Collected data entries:

@[simp] theorem State.armed_bufferBase (s : State) (o : Op) : (s.armed o).bufferBase = (some o.buf) := rfl
@[simp] theorem State.armed_length (s : State) (o : Op) : (s.armed o).length = (some o.len) := rfl
@[simp] theorem State.armed_cursor (s : State) (o : Op) : (s.armed o).cursor = (some 0#16) := rfl
@[simp] theorem State.armed_lastEvent (s : State) (o : Op) : (s.armed o).lastEvent = s.lastEvent := rfl
@[simp] theorem State.armed_targetAddress (s : State) (o : Op) : (s.armed o).targetAddress = (some (slaByte o.address o.dir)) := rfl
@[simp] theorem State.armed_timeoutBudget (s : State) (o : Op) : (s.armed o).timeoutBudget = s.timeoutBudget := rfl
@[simp] theorem State.armed_roleState (s : State) (o : Op) : (s.armed o).roleState = s.roleState := rfl
@[simp] theorem State.armed_transferMode (s : State) (o : Op) : (s.armed o).transferMode = (armedMode o.dir) := rfl
@[simp] theorem State.armed_slots (s : State) (o : Op) : (s.armed o).slots = s.slots := rfl
@[simp] theorem State.armed_phase (s : State) (o : Op) : (s.armed o).phase = s.phase := rfl
@[simp] theorem State.armed_waitK (s : State) (o : Op) : (s.armed o).waitK = s.waitK := rfl
@[simp] theorem State.armed_op (s : State) (o : Op) : (s.armed o).op = s.op := rfl
@[simp] theorem State.armed_ctrlEn (s : State) (o : Op) : (s.armed o).ctrlEn = s.ctrlEn := rfl
@[simp] theorem State.armed_ctrlIe (s : State) (o : Op) : (s.armed o).ctrlIe = s.ctrlIe := rfl
@[simp] theorem State.armed_ctrlEa (s : State) (o : Op) : (s.armed o).ctrlEa = s.ctrlEa := rfl
@[simp] theorem State.armed_ctrlSta (s : State) (o : Op) : (s.armed o).ctrlSta = s.ctrlSta := rfl
@[simp] theorem State.armed_irqFlag (s : State) (o : Op) : (s.armed o).irqFlag = s.irqFlag := rfl
@[simp] theorem State.armed_stopPending (s : State) (o : Op) : (s.armed o).stopPending = s.stopPending := rfl
@[simp] theorem State.armed_data (s : State) (o : Op) : (s.armed o).data = s.data := rfl
@[simp] theorem State.armed_sr (s : State) (o : Op) : (s.armed o).sr = s.sr := rfl
@[simp] theorem State.armed_baud (s : State) (o : Op) : (s.armed o).baud = s.baud := rfl
@[simp] theorem State.armed_addr (s : State) (o : Op) : (s.armed o).addr = s.addr := rfl
@[simp] theorem State.armed_amask (s : State) (o : Op) : (s.armed o).amask = s.amask := rfl
@[simp] theorem State.armed_pullupEn (s : State) (o : Op) : (s.armed o).pullupEn = s.pullupEn := rfl
@[simp] theorem State.armed_mem (s : State) (o : Op) : (s.armed o).mem = s.mem := rfl
@[simp] theorem State.armed_alloc (s : State) (o : Op) : (s.armed o).alloc = s.alloc := rfl
@[simp] theorem State.armed_faults (s : State) (o : Op) : (s.armed o).faults = s.faults := rfl
@[simp] theorem State.armed_refused (s : State) (o : Op) : (s.armed o).refused = s.refused := rfl
@[simp] theorem State.armed_script (s : State) (o : Op) : (s.armed o).script = s.script := rfl
@[simp] theorem State.armed_answers (s : State) (o : Op) : (s.armed o).answers = s.answers := rfl
@[simp] theorem State.armed_freeCount (s : State) (o : Op) : (s.armed o).freeCount = s.freeCount := rfl
@[simp] theorem State.armed_results (s : State) (o : Op) : (s.armed o).results = s.results := rfl
@[simp] theorem State.armed_calls (s : State) (o : Op) : (s.armed o).calls = s.calls := rfl
@[simp] theorem State.armed_portLog (s : State) (o : Op) : (s.armed o).portLog = s.portLog := rfl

**Work task**. Could you copy every line in the records that holds "some"?

**Completed exercise**.
@[simp] theorem State.armed_bufferBase (s : State) (o : Op) : (s.armed o).bufferBase = (some o.buf) := rfl
@[simp] theorem State.armed_length (s : State) (o : Op) : (s.armed o).length = (some o.len) := rfl
@[simp] theorem State.armed_cursor (s : State) (o : Op) : (s.armed o).cursor = (some 0#16) := rfl
@[simp] theorem State.armed_targetAddress (s : State) (o : Op) : (s.armed o).targetAddress = (some (slaByte o.address o.dir)) := rfl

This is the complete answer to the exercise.